Records from a collection
——
/-- R24, R65 to R67: a copy header that reads without fault. Its key a miss, it opens its take in the slot allocated for it; on a
hit without a fault on an absent take, in the story's slot; the framer enters COPY-BODY at a line start. A full store, a
take-order fault or a duplicate turns it away: the framer passes the message over from a line start, and no story is opened
or changed. -/
def Obligations.CopyHeadersAreAnswered : Prop :=
  (∀ (s : State) (l : LineNo) (v : BitVec 7) (sh : Shift) (d : CopyHeader), arrives s l v (some houseNL) sh →
    s.lines[l].framer.state = .header → s.lines[l].framer.kind = .copy →
    readCopyHeader s.lines[l].desc.agency s.lines[l].framer.header = some d →
    ∀ (n : SlotNo) (k : Take), k =
      { state := .filling, fillingLine := some l, cls := d.cls, current := ⟨[], [], false⟩, replacement := none
        superseded := none, releasedFlag := false, subCount := if d.sub then 1 else 0, late := false
        waitTimer := none } →
    ∀ f, f = { s.lines[l].framer with state := .copyBody, held := 0, lineStart := true, takeRef := some (n, d.take) } →
    (lookup s d.key = none → slotToAllocate s = some n →
      exec (.characterArrives l v true) s = .next (atOnce { withLine s l sh f s.lines[l].counters with
        slots := put s.slots n
          { Slot.freed with
            state := .occupied, key := some d.key, category := some d.category, slug := d.slug
            lastTake := if d.last then some d.take else none
            takes := put (Vector.replicate 12 none) d.take (some k) }
        recency := n :: s.recency.filter (fun m => m ≠ n) })) ∧
    (lookup s d.key = some n → takeOrderFault s.slots[n] d = false → takeAt s n d.take = none →
      (presentTakes s.slots[n]).isEmpty = false →
      exec (.characterArrives l v true) s = .next (atOnce { withLine s l sh f s.lines[l].counters with
        slots := modAt s.slots n fun x =>
          { x with
            lastTake := if d.last then some d.take else x.lastTake
            takes := put x.takes d.take (some k) } }))) ∧
  (∀ (s : State) (l : LineNo) (v : BitVec 7) (sh : Shift) (d : CopyHeader), arrives s l v (some houseNL) sh →
    s.lines[l].framer.state = .header → s.lines[l].framer.kind = .copy →
    readCopyHeader s.lines[l].desc.agency s.lines[l].framer.header = some d →
    ∀ f, f = { s.lines[l].framer with state := .discard, held := 0, lineStart := true, takeRef := none } →
    (lookup s d.key = none → slotToAllocate s = none →
      ∃ u, exec (.characterArrives l v true) s = .next (atOnce u) ∧
        u.lines[l] = afterCharacter sh f
          { s.lines[l].counters with refused := min (s.lines[l].counters.refused + 1) 65535 } s.lines[l] ∧
        Occurred .storeFull (.lineKey l d.key) s u ∧ LineOnly l s u ∧ u.slots = s.slots ∧ u.recency = s.recency) ∧
    (∀ n, lookup s d.key = some n → takeOrderFault s.slots[n] d = true →
      ∃ u, exec (.characterArrives l v true) s = .next (atOnce u) ∧
        u.lines[l] = afterCharacter sh f
          { s.lines[l].counters with headerFaults := min (s.lines[l].counters.headerFaults + 1) 65535 } s.lines[l] ∧
        Occurred .headerFault (.line l) s u ∧ LineOnly l s u ∧ u.slots = s.slots ∧ u.recency = s.recency) ∧
    (∀ n k, lookup s d.key = some n → takeOrderFault s.slots[n] d = false → takeAt s n d.take = some k →
      (d.sub = false ∨ k.state = .filling ∨ k.state = .cutFilling) →
      exec (.characterArrives l v true) s = .next (atOnce (withLine s l sh f
        { s.lines[l].counters with duplicates := min (s.lines[l].counters.duplicates + 1) 65535 }))))

/-- R26 to R28, R32, R69, R70: characters in a body. A "/" at a line start, or after one held, is held, and nothing is passed on
for it. Another character is text, with the slashes held before it; only a character that completes no mark clears them.
In DISCARD text is dropped. Handed to a take being filled as a first arrival, it stands after the characters already there, in a
new block from the 65th of a block on; where no block is free the version is cut, with what had room, and TAKE_CUT occurs
with the key and the take. A take that is CUT-FILLING discards it. -/
def Obligations.BodyCharactersAreWritten : Prop :=
  ∀ (s : State) (l : LineNo) (v : BitVec 7) (h : House) (sh : Shift), arrives s l v (some h) sh →
    ∀ g, g = s.lines[l].framer → (g.state = .copyBody ∨ g.state = .manageBody ∨ g.state = .discard) →
    (h = houseSlash → g.held = 0 → g.lineStart = true →
      exec (.characterArrives l v true) s = .next (atOnce (withLine s l sh { g with held := 1 } s.lines[l].counters))) ∧
    (h = houseSlash → g.held = 1 →
      exec (.characterArrives l v true) s = .next (atOnce (withLine s l sh { g with held := 2 } s.lines[l].counters))) ∧
    (IsText g h → ∀ a, a = withLine s l sh (afterText g h) s.lines[l].counters →
      (g.state = .discard → exec (.characterArrives l v true) s = .next (atOnce a)) ∧
      ∀ (n : SlotNo) (t : TakeNo) (k : Take), g.state = .copyBody → g.takeRef = some (n, t) → takeAt s n t = some k →
        (k.state = .cutFilling → exec (.characterArrives l v true) s = .next (atOnce a)) ∧
        (k.state = .filling → k.replacement = none →
          ∀ (w : Text) (used : Nat), w = passedText g h → used = k.current.text.length % 64 →
          (0 < used → used + w.length ≤ 64 →
            exec (.characterArrives l v true) s = .next (atOnce { a with
              slots := modAt s.slots n fun x =>
                { x with
                  takes := put x.takes t (some { k with current := { k.current with text := k.current.text ++ w } }) } })) ∧
          (∀ b, used = 0 ∨ 64 < used + w.length → lowestFree s.slots[n].blockMap = some b →
            exec (.characterArrives l v true) s = .next (atOnce { a with
              slots := modAt s.slots n fun x =>
                { x with
                  takes := put x.takes t (some { k with
                    current := { k.current with blocks := k.current.blocks ++ [b], text := k.current.text ++ w } })
                  blockMap := put x.blockMap b true } })) ∧
          (∀ y, used = 0 ∨ 64 < used + w.length → lowestFree s.slots[n].blockMap = none → s.slots[n].key = some y →
            ∃ u, exec (.characterArrives l v true) s = .next (atOnce u) ∧
              u.slots = modAt s.slots n (fun x =>
                { x with
                  takes := put x.takes t (some { k with
                    state := .cutFilling
                    current := { k.current with
                      text := k.current.text ++ w.take ((64 - used) % 64), cut := true } }) }) ∧
              u.lines[l] = afterCharacter sh (afterText g h) s.lines[l].counters s.lines[l] ∧
              Occurred .takeCut (.keyTake y t) s u ∧ LineOnly l s u)))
——
:: What to do ::
The line with "(lookup s d.key = none → slotToAllocate s = some" marks the end; reproduce exactly every line from the start of the entries up to it, that line included.

:: Result of this exercise ::
/-- R24, R65 to R67: a copy header that reads without fault. Its key a miss, it opens its take in the slot allocated for it; on a
hit without a fault on an absent take, in the story's slot; the framer enters COPY-BODY at a line start. A full store, a
take-order fault or a duplicate turns it away: the framer passes the message over from a line start, and no story is opened
or changed. -/
def Obligations.CopyHeadersAreAnswered : Prop :=
  (∀ (s : State) (l : LineNo) (v : BitVec 7) (sh : Shift) (d : CopyHeader), arrives s l v (some houseNL) sh →
    s.lines[l].framer.state = .header → s.lines[l].framer.kind = .copy →
    readCopyHeader s.lines[l].desc.agency s.lines[l].framer.header = some d →
    ∀ (n : SlotNo) (k : Take), k =
      { state := .filling, fillingLine := some l, cls := d.cls, current := ⟨[], [], false⟩, replacement := none
        superseded := none, releasedFlag := false, subCount := if d.sub then 1 else 0, late := false
        waitTimer := none } →
    ∀ f, f = { s.lines[l].framer with state := .copyBody, held := 0, lineStart := true, takeRef := some (n, d.take) } →
    (lookup s d.key = none → slotToAllocate s = some n →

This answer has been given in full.